Summary
The reduction in charge up time for my Kalkhoff 18Ah battery (~26V), which has occurred during the 23 charge ups in its first 11 months from new, suggests a reduction in capacity of 6% per year. If degradation continues at that rate I will have still have 12Ah capacity after 5 years.
Record of charge ups
In June 2011 when my Agattu was just 2 months old, I posted a plots of my first 9 charge up times,
(see: http://www.pedelecs.co.uk/forum/electric-bicycles/8976-kalkhoff-agattu-range-9-charges-18ah-battery.html#post109828)
The 18Ah battery is now nearly 11 months old and I have done 23 charge ups shown in the following plot:
The charger provided by Kalkhoff regulates the charging current to a constant 1.8 Amps until the voltage reaches about 29.35 Volts then it maintains a constant voltage with the current gradually dropping.

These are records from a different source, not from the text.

/-- A register block read back; none where an entry is refused. -/
def regBlockOf (b : List Byte) : Option (CRegs × List FrozenWrite) :=
  let n := getN b 0x348 8
  let c : CRegs :=
    { CRegs.reset with
      s := Vector.ofFn fun i => if i.val = 0 then 0 else BitVec.ofNat 64 (getN b (8 * (i.val - 1)) 8)
      poison := BitVec.ofNat 32 (getN b 0xF8 4) &&& ~~~1
      rrb := BitVec.ofNat 4 (getN b 0xFC 1)
      lpact := BitVec.ofNat 3 (getN b 0xFD 1)
      lpcnt := Vector.ofFn fun i => BitVec.ofNat 32 (getN b (0x100 + 4 * i.val) 4)
      lpbeg := Vector.ofFn fun i => BitVec.ofNat 24 (getN b (0x10C + 4 * i.val) 4)
      lpend := Vector.ofFn fun i => BitVec.ofNat 24 (getN b (0x118 + 4 * i.val) 4)
      lpstg := Vector.ofFn fun i =>
        let w := getN b (0x128 + 8 * i.val) 8
        ⟨nbits w 63 1 == 1, BitVec.ofNat 24 (nbits w 24 24), BitVec.ofNat 24 w⟩
      kcur := Vector.ofFn fun i => BitVec.ofNat 11 (getN b (0x140 + 2 * i.val) 2)
      kvalid := (rangeFrom 0 4).foldl (fun v i => setBit v i (nbits (getN b (0x140 + 2 * i) 2) 11 1 == 1)) 0
      kr := Vector.ofFn fun i => BitVec.ofNat 1024 (getN b (0x148 + 128 * i.val) 128) }
  if 17 < n then none
  else ((rangeFrom 0 n).mapM fun i => pendOf ((b.drop (0x350 + 16 * i)).take 16)).map fun l => (c, l)

/-- The remaining idle count of a due time at a save. -/
def Due.rem (d : Due) : Nat :=
  match d with
  | .left r => r
  | _ => 0

/-- A word index with a remaining idle count as the macro-PC and a checkpoint's head hold them. -/
def pcWord (idx idle : Nat) : Nat := idx % 2 ^ 24 + idle % 1024 * 2 ^ 24

/-- The 40 bytes of an engine stream's record; its levels outermost first (R306). -/
def streamBytes (y : Stream) : List Byte :=
  toBytes 4 (y.mpc % 8192 + y.due.rem % 1024 * 8192) ++ toBytes 4 y.levels.length
    ++ padTo 32 (y.levels.reverse.flatMap fun l => toBytes 2 l.beg ++ toBytes 2 l.fin ++ toBytes 4 l.left ++ toBytes 8 l.it)

/-- A stream's record read back. -/
def streamOf (b : List Byte) (running ended : Bool) : Stream :=
  let h := getN b 0 4
  ⟨running, ended, h % 8192, .left (nbits h 13 10),
   ((rangeFrom 0 (min 2 (getN b 4 1))).map fun i =>
     let o := 8 + 16 * i
     ⟨getN b o 2, getN b (o + 2) 2, getN b (o + 4) 4, getN b (o + 8) 4⟩).reverse⟩

/-- One flag of a packed word. -/
def flagAt (i : Nat) (b : Bool) : Nat := if b then 2 ^ i else 0

/-- A C section (R306). The tile's part of the launch that has ended is kept as C ended outside a region
(notes/assumptions/14.md). -/
def cSection (c : Ctx) : List Byte :=
  let pend := c.frozen ++ c.c.pend.map fun w => ⟨w.reg, w.value, w.psn, w.vis⟩
  let ck := match c.ckpt with
    | some k => toBytes 8 (pcWord k.idx k.idle + 2 ^ 63) ++ regBlock k.regs k.pend
    | none => List.replicate 1128 0
  let off := fun (e : Strm) => toBytes 4 (if c.member e then c.cntSaved else 0)
  padTo 0xA00
    (toBytes 8 (pcWord c.mpc c.due.rem) ++ regBlock c.c pend ++ ck ++ toBytes 8 c.clkrq.toNat ++ toBytes 8 c.seed.toNat
      ++ toBytes 8 c.trap.faultpc.toNat ++ toBytes 8 c.trap.tcause.toNat ++ toBytes 8 c.trap.tval.toNat
      ++ toBytes 8 c.trap.tword.toNat ++ toBytes 8 c.trap.tvec.toNat ++ toBytes 8 c.trap.status.toNat
      ++ toBytes 8 c.trap.tscra.toNat ++ toBytes 8 c.trap.tscrb.toNat
      ++ toBytes 4 c.sdcv.toNat ++ toBytes 4 c.sdcx.toNat ++ toBytes 8 c.sdcs.toNat
      ++ toBytes 4 c.oc.ocl.toNat ++ toBytes 4 c.oc.ocs.toNat ++ toBytes 4 c.oc.occ.toNat ++ toBytes 4 c.oc.oct.toNat
      ++ toBytes 8 c.sflags.toNat
      ++ toBytes 8 (flagAt 0 c.lockstep + flagAt 1 c.memV + flagAt 2 c.memX + flagAt 3 c.memS + flagAt 4 (c.cEnded || c.done)
        + flagAt 5 c.v.ended + flagAt 6 c.x.ended + flagAt 7 c.s.ended + flagAt 8 c.v.running + flagAt 9 c.x.running
        + flagAt 10 c.s.running + flagAt 11 c.spe.used)
      ++ streamBytes c.v ++ streamBytes c.x ++ streamBytes c.s ++ off .c ++ off .v ++ off .x ++ off .s)

/-- A C section read back; none where R102 refuses it. With a handler active its pending writes are the frozen ones and, after
them, the handler's own: how many are frozen the section does not say (R101, R306, R360; notes/assumptions/62.md). -/
def cSectionOf (b : List Byte) : Option Ctx :=
  let word := fun o => BitVec.ofNat 64 (getN b o 8)
  let pc := getN b 0 8
  let fl := getN b 0x948 8
  let on := fun i => nbits fl i 1 == 1
  let st := getN b 0x908 8
  let act := st % 2 == 1
  let head := getN b 0x468 8
  match regBlockOf ((b.drop 8).take 0x460), regBlockOf ((b.drop 0x470).take 0x460) with
  | some (r, pend), some (k, kpend) =>
    let frozen := if act then Config.frozenCount b % (pend.length + 1) else 0
    some
      { Ctx.reset with
        c := { r with pend := (pend.drop frozen).map fun w => ⟨w.reg, w.value, w.psn, w.rem⟩ }
        frozen := pend.take frozen
        ckpt := if nbits head 63 1 = 1 then some ⟨k, kpend, head % 2 ^ 24, nbits head 24 10⟩ else none
        mpc := pc % 2 ^ 24, due := .left (nbits pc 24 10)
        lockstep := on 0, memV := on 1, memX := on 2, memS := on 3
        cEnded := on 0 && on 4, done := !on 0 && on 4
        v := streamOf ((b.drop 0x950).take 40) (on 8) (on 5)
        x := streamOf ((b.drop 0x978).take 40) (on 9) (on 6)
        s := streamOf ((b.drop 0x9A0).take 40) (on 10) (on 7)
        trap := ⟨word 0x8E0, word 0x8E8, word 0x8F0, word 0x8F8, word 0x900, act, BitVec.ofNat 8 (st / 256), word 0x910,
          word 0x918⟩
        clkrq := BitVec.ofNat 16 (getN b 0x8D0 2), seed := word 0x8D8
        sdcv := BitVec.ofNat 32 (getN b 0x920 4), sdcx := BitVec.ofNat 32 (getN b 0x924 4)
        sdcs := BitVec.ofNat 32 (getN b 0x928 4)
        oc := ⟨BitVec.ofNat 32 (getN b 0x930 4), BitVec.ofNat 32 (getN b 0x934 4), BitVec.ofNat 32 (getN b 0x938 4),
          BitVec.ofNat 32 (getN b 0x93C 4)⟩
        sflags := BitVec.ofNat 5 (getN b 0x940 1)
        spe := { SState.reset with used := on 11 }
        cntSaved := getN b 0x9C8 4 }
  | _, _ => none

/-! ## The V section (R132, R152, R306) -/

/-- A V register's descriptor (R132). -/
def vDesc (q : List Entry) (lost : Bool) : Nat :=
  (rangeFrom 0 4).foldl (fun d j => d + ((q[j]?.map (·.tag.toNat)).getD 0) * 2 ^ (4 * j + 4)) (flagAt 23 lost + q.length * 2 ^ 20)

/-- A bypass slot's 264 bytes. -/
def bypBytes (x : Option Bypass) : List Byte :=
  match x with
  | none => List.replicate 264 0
  | some x =>
    toBytes 8 (2 ^ 12 + flagAt 11 x.t + flagAt 10 x.used + x.reg.toNat * 32 + x.entry.tag.toNat * 2)
      ++ toBytes 256 x.entry.data.toNat

/-- A conditional queue's 512 bytes in ring order (R152). A byte of the ring that holds no element, popped or never pushed, is 0
(DESIGN CHOICE, notes/assumptions/72.md). -/
def cqRing (x : CondQueue) : List Byte :=
  (rangeFrom 0 512).map fun p => (x.data[(p + 512 - x.head.toNat) % 512]?).getD 0

/-- A V section (R306). -/
def vSection (v : VState) : List Byte :=
  padTo 0x8AC0
    ((rangeFrom 0 32).flatMap (fun i => toBytes 4 (vDesc (vget [] v.q i) (v.lost.getLsbD i)))
      ++ v.q.toList.flatMap (fun q => padTo 1024 (q.flatMap fun e => toBytes 256 e.data.toNat))
      ++ v.byp.toList.flatMap bypBytes ++ v.m.toList.flatMap (fun m => toBytes 32 m.toNat)
      ++ v.kw.toList.flatMap (fun k => toBytes 128 k.toNat) ++ v.kwcur.toList.flatMap (fun k => toBytes 2 k.toNat)
      ++ v.cq.toList.flatMap (fun x =>
          toBytes 4 ((if x.data.isEmpty then 0 else x.tag.toNat * 2 ^ 20) + x.data.length * 2 ^ 10 + x.head.toNat))
      ++ v.cq.toList.flatMap cqRing ++ toBytes 4 v.rtw.toNat ++ toBytes 4 v.vsoff.toNat)

/-- A tag that R95 refuses. -/
def badTag (t : Nat) : Bool := decide (13 ≤ t)

/-- Whether R132 accepts a register's descriptor. -/
def vDescOk (d : Nat) : Bool :=
  let n := nbits d 20 3
  n ≤ 4 && d % 16 == 0 && d / 2 ^ 24 == 0
    && (rangeFrom 0 4).all fun j => let t := nbits d (4 * j + 4) 4; !badTag t && (j < n || t == 0)

/-- Whether R132 accepts a bypass descriptor. -/
def bypOk (d : Nat) : Bool := d % 2 == 0 && d / 2 ^ 13 == 0 && !badTag (nbits d 1 4)

/-- A V section read back; none where R95, R132 or R152 refuses it. R152 names no refusal for a queue with CNT = 0 and a
nonzero TAG: the image is accepted, and the tag kept (DESIGN CHOICE, notes/assumptions/67.md). -/
def vSectionOf (b : List Byte) : Option VState :=
  let d := fun i => getN b (4 * i) 4
  let bd := fun i => getN b (0x8080 + 264 * i) 2
  let cd := fun i => getN b (0x86A0 + 4 * i) 4
  if !(rangeFrom 0 32).all (fun i => vDescOk (d i)) || !(rangeFrom 0 3).all (fun i => bypOk (bd i))
      || !(rangeFrom 0 2).all (fun i => cd i / 2 ^ 24 == 0 && nbits (cd i) 9 1 == 0 && nbits (cd i) 10 10 ≤ 512
        && !badTag (nbits (cd i) 20 4)) then none
  else some
    { VState.reset with
      q := Vector.ofFn fun i => (rangeFrom 0 (nbits (d i.val) 20 3)).map fun j =>
        ⟨BitVec.ofNat 4 (nbits (d i.val) (4 * j + 4) 4), BitVec.ofNat 2048 (getN b (0x80 + 1024 * i.val + 256 * j) 256), 0⟩
      lost := (rangeFrom 0 32).foldl (fun v i => setBit v i (nbits (d i) 23 1 == 1)) 0
      byp := Vector.ofFn fun i =>
        let x := bd i.val
        if nbits x 12 1 = 1 then
          some ⟨nbits x 11 1 == 1, nbits x 10 1 == 1, BitVec.ofNat 5 (x / 32),
            ⟨BitVec.ofNat 4 (x / 2), BitVec.ofNat 2048 (getN b (0x8088 + 264 * i.val) 256), 0⟩⟩
        else none
      m := Vector.ofFn fun i => BitVec.ofNat 256 (getN b (0x8398 + 32 * i.val) 32)
      kw := Vector.ofFn fun i => BitVec.ofNat 1024 (getN b (0x8498 + 128 * i.val) 128)
      kwcur := Vector.ofFn fun i => BitVec.ofNat 11 (getN b (0x8698 + 2 * i.val) 2)
      cq := Vector.ofFn fun i =>
        let x := cd i.val
        ⟨(rangeFrom 0 (nbits x 10 10)).map fun k => BitVec.ofNat 8 (getN b (0x86A8 + 512 * i.val + (x % 512 + k) % 512) 1),
         BitVec.ofNat 9 x, BitVec.ofNat 4 (x / 2 ^ 20)⟩
      rtw := BitVec.ofNat 16 (getN b 0x8AA8 2)
      vsoff := BitVec.ofNat 24 (getN b 0x8AAC 3) }

/-! ## The X and S sections (R159, R180 to R183, R305) -/

/-- A nest record's 256 bytes (R183). -/
def nestBytes (r : NestRec) : List Byte :=
  padTo 256
    (r.levels.toList.flatMap (fun l => [l.cnt, l.da, l.db, l.dc, l.dsa, l.dsb].flatMap fun v => toBytes 4 v.toNat)
      ++ r.org.toList.flatMap (fun v => toBytes 4 v.toNat) ++ toBytes 4 0 ++ toBytes 8 r.xgow.toNat
      ++ toBytes 2 r.sclCfg.toNat ++ toBytes 2 r.sprCfg.toNat ++ toBytes 4 (flagAt 0 r.run)
      ++ r.idx.toList.flatMap (fun v => toBytes 4 v.toNat))

/-- A nest record read back; none where R183 refuses it. -/
def nestOf (b : List Byte) (shadow : Bool) : Option NestRec :=
  let f := fun o => BitVec.ofNat 32 (getN b o 4)
  let cfg := getN b 0xB0 2
  let spr := getN b 0xB2 2
  let flags := getN b 0xB4 4
  let r : NestRec :=
    { levels := Vector.ofFn fun i =>
        let o := 24 * i.val
        ⟨f o, f (o + 4), f (o + 8), f (o + 12), f (o + 16), f (o + 20)⟩
      org := Vector.ofFn fun i => f (0x90 + 4 * i.val)
      xgow := BitVec.ofNat 64 (getN b 0xA8 8)
      scl := BitVec.ofNat 2 (cfg / 256), sclA := BitVec.ofNat 4 (cfg / 16), sclB := BitVec.ofNat 4 cfg
      spa := BitVec.ofNat 2 (spr / 16), spaM := BitVec.ofNat 4 spr
      run := flags % 2 == 1
      idx := Vector.ofFn fun i => f (0xB8 + 4 * i.val) }
  let rsv := getN b 0xA4 4 == 0 && cfg / 2 ^ 10 == 0 && spr / 2 ^ 6 == 0 && flags ≤ 1 && getN b 0xD0 48 == 0
  let cnt := r.levels.toList.all fun l => decide (1 ≤ l.cnt.toNat) && decide (l.cnt.toNat ≤ 65536)
  let idx := !r.run || (r.levels.toList.zip r.idx.toList).all fun p => decide (p.2.toNat < p.1.cnt.toNat)
  let idle := shadow || (r.xgow == 0 && flags == 0 && r.idx.toList.all (· == 0))
  if rsv && cnt && idx && idle then some r else none

/-- Whether an X section is present (R305). -/
def xPresent (m : XState) : Bool :=
  m.slot.toList.any (·.desc != 0) || m.acc.toList.any (·.desc != 0) || m.active != NestRec.reset || m.shadow != NestRec.reset

/-- An X section (R305). -/
def xSection (m : XState) : List Byte :=
  padTo 0x400
      (m.slot.toList.flatMap (fun x => toBytes 2 x.desc.toNat) ++ m.acc.toList.flatMap (fun x => toBytes 2 x.desc.toNat)
        ++ toBytes 8 0 ++ nestBytes m.active ++ nestBytes m.shadow)
    ++ m.slot.toList.flatMap (fun x => if x.cl then sparseRun 0 x.data 0 32768 else List.replicate 32768 0)
    ++ m.acc.toList.flatMap (fun x =>
        if x.wr then (sparseRun 0 x.data 0 65536).flatMap fun v => toBytes 4 v.toNat else List.replicate 262144 0)

/-- Whether R180 accepts a slot's descriptor, given whether an XGO runs. -/
def slotDescOk (d : Nat) (run : Bool) : Bool :=
  let role := nbits d 13 2
  let tag := nbits d 9 4
  d % 16 == 0 && (run || nbits d 4 1 == 0) && (2 ^ 15 ≤ d || d == 0)
    && (match role with
        | 0 => tag == 0
        | 1 => fmtM (BitVec.ofNat 4 tag)
        | 2 => tag == 1 || tag == 7
        | _ => tag == 0)

/-- How many steps the running or the last XGO has completed (R200): what its shadow shows. -/
def NestRec.stepsDone (r : NestRec) : Nat :=
  if r.run then (r.levels.toList.zip r.idx.toList).foldl (fun n p => n * p.1.cnt.toNat + p.2.toNat) 0
  else if r.xgow = 0 then 0
  else r.levels.toList.foldl (fun n l => n * l.cnt.toNat) 1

The charger switches off when the charging current has been reduced from 1.8A down to about 0.8A. This is what I have called the ramp down, shown by the the light green bar at the fully charged end of each plot.
One can calculate the total Ah absorbed in each charge by multiplying the duration of each charge (in hours) by 1.8A, and making a small correction for the reduced current during the ramp down.
For charges numbers 9, 10, 14, 15, 16, 19 charging was terminated immediately LED 5 stopped flashing and became steady. The grey area on those bars is an estimate of the additional time the charging would have lasted had it been continued to the fully charged state.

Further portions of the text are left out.